== Segment start ==

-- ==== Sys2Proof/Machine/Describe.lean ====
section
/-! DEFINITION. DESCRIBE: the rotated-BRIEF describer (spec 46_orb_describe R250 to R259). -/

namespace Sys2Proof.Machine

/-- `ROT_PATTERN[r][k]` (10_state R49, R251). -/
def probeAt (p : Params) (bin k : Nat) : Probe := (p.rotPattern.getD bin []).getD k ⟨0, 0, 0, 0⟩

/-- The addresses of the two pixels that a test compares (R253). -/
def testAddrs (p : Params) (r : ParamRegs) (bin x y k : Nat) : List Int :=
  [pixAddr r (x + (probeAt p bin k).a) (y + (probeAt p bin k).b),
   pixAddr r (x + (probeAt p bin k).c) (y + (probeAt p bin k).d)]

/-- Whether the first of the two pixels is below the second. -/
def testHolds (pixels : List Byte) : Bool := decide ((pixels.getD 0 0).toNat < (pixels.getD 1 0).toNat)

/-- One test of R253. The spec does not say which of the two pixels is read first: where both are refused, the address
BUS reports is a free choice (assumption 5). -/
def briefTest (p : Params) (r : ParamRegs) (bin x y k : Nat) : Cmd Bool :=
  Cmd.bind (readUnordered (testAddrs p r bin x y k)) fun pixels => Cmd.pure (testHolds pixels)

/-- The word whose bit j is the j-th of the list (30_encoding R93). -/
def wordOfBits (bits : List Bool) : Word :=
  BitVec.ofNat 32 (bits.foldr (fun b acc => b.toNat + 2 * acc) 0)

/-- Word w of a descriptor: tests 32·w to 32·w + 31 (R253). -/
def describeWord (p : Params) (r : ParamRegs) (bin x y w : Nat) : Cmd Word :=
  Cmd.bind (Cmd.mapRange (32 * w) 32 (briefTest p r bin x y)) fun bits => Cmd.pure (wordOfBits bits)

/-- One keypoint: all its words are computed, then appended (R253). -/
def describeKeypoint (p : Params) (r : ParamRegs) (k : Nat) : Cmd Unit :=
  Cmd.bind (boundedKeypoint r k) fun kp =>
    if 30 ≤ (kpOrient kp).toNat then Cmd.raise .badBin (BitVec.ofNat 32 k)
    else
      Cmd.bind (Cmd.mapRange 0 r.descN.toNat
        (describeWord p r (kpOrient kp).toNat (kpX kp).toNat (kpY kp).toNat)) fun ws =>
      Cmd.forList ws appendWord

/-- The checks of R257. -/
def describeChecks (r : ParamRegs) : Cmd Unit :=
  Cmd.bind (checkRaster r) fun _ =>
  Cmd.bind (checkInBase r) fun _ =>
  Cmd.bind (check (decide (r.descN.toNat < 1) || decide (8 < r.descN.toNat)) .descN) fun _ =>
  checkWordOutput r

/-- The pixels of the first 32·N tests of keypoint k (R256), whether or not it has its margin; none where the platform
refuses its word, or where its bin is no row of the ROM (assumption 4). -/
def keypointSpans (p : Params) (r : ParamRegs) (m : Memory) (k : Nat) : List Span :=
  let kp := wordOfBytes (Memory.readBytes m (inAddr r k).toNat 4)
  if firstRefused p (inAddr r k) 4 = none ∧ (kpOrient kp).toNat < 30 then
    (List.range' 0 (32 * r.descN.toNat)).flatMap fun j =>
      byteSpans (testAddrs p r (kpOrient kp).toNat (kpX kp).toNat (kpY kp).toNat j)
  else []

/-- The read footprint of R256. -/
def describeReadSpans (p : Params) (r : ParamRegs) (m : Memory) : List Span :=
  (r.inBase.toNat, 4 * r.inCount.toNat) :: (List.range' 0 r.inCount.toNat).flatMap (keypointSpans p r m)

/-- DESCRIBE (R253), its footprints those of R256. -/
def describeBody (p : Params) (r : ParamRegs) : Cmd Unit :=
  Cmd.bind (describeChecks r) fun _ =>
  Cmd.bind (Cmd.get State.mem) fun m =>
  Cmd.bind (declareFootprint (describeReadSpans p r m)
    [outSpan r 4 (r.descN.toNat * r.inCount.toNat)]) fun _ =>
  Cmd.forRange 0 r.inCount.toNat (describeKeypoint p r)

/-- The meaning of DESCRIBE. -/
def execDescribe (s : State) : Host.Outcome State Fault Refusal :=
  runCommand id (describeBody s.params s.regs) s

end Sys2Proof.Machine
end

== Segment end ==
== Segment start ==

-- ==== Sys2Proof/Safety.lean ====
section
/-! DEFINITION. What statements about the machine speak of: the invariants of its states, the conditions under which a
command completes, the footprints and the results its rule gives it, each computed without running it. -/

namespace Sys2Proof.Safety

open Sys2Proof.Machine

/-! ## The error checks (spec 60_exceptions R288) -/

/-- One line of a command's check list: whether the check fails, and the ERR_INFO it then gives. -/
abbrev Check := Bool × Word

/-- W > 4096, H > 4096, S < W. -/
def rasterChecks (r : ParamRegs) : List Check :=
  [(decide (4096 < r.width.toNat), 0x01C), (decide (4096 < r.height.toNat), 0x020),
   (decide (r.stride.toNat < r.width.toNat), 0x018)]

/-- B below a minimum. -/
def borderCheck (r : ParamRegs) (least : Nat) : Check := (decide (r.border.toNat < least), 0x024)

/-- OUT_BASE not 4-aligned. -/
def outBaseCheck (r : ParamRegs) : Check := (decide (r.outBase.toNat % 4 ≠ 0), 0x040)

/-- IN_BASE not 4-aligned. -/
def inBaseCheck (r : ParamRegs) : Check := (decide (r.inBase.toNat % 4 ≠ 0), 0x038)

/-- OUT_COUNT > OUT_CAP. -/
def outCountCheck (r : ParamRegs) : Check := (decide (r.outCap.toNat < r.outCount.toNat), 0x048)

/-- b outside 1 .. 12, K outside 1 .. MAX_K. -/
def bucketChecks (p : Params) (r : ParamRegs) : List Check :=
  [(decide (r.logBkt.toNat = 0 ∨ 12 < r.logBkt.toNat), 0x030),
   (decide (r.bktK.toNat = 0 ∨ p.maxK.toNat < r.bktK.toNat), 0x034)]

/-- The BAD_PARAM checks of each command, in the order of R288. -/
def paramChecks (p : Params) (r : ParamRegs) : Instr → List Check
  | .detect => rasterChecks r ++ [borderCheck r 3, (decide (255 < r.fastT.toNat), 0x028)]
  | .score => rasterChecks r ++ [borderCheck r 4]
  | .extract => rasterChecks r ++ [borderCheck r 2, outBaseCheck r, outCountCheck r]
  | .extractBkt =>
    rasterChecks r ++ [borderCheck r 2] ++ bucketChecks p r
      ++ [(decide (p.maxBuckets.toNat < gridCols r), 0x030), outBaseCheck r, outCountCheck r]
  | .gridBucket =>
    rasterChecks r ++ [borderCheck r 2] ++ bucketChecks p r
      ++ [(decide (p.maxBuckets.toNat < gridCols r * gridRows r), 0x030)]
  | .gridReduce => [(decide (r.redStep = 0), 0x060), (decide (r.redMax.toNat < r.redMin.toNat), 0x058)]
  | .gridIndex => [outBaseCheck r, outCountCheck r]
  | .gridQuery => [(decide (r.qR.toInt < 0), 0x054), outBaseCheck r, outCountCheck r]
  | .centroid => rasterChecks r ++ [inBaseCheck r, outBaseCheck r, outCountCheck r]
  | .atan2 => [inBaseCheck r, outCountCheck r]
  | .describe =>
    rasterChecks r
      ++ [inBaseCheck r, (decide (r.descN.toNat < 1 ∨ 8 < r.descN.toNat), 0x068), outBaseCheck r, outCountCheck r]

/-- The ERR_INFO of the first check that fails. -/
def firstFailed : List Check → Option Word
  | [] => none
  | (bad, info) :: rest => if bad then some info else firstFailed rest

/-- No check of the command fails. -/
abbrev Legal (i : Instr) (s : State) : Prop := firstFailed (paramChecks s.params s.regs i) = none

== Segment end ==

▶ YOUR INSTRUCTIONS: Using the entries above, give again exactly the lines from the line holding "def testAddrs (p" through the line holding "Cmd.bind (checkInBase r) fun _ =>". Include both end lines and nothing else.

▶ ANSWER FOR THE TASK:
def testAddrs (p : Params) (r : ParamRegs) (bin x y k : Nat) : List Int :=
  [pixAddr r (x + (probeAt p bin k).a) (y + (probeAt p bin k).b),
   pixAddr r (x + (probeAt p bin k).c) (y + (probeAt p bin k).d)]

/-- Whether the first of the two pixels is below the second. -/
def testHolds (pixels : List Byte) : Bool := decide ((pixels.getD 0 0).toNat < (pixels.getD 1 0).toNat)

/-- One test of R253. The spec does not say which of the two pixels is read first: where both are refused, the address
BUS reports is a free choice (assumption 5). -/
def briefTest (p : Params) (r : ParamRegs) (bin x y k : Nat) : Cmd Bool :=
  Cmd.bind (readUnordered (testAddrs p r bin x y k)) fun pixels => Cmd.pure (testHolds pixels)

/-- The word whose bit j is the j-th of the list (30_encoding R93). -/
def wordOfBits (bits : List Bool) : Word :=
  BitVec.ofNat 32 (bits.foldr (fun b acc => b.toNat + 2 * acc) 0)

/-- Word w of a descriptor: tests 32·w to 32·w + 31 (R253). -/
def describeWord (p : Params) (r : ParamRegs) (bin x y w : Nat) : Cmd Word :=
  Cmd.bind (Cmd.mapRange (32 * w) 32 (briefTest p r bin x y)) fun bits => Cmd.pure (wordOfBits bits)

/-- One keypoint: all its words are computed, then appended (R253). -/
def describeKeypoint (p : Params) (r : ParamRegs) (k : Nat) : Cmd Unit :=
  Cmd.bind (boundedKeypoint r k) fun kp =>
    if 30 ≤ (kpOrient kp).toNat then Cmd.raise .badBin (BitVec.ofNat 32 k)
    else
      Cmd.bind (Cmd.mapRange 0 r.descN.toNat
        (describeWord p r (kpOrient kp).toNat (kpX kp).toNat (kpY kp).toNat)) fun ws =>
      Cmd.forList ws appendWord

/-- The checks of R257. -/
def describeChecks (r : ParamRegs) : Cmd Unit :=
  Cmd.bind (checkRaster r) fun _ =>
  Cmd.bind (checkInBase r) fun _ =>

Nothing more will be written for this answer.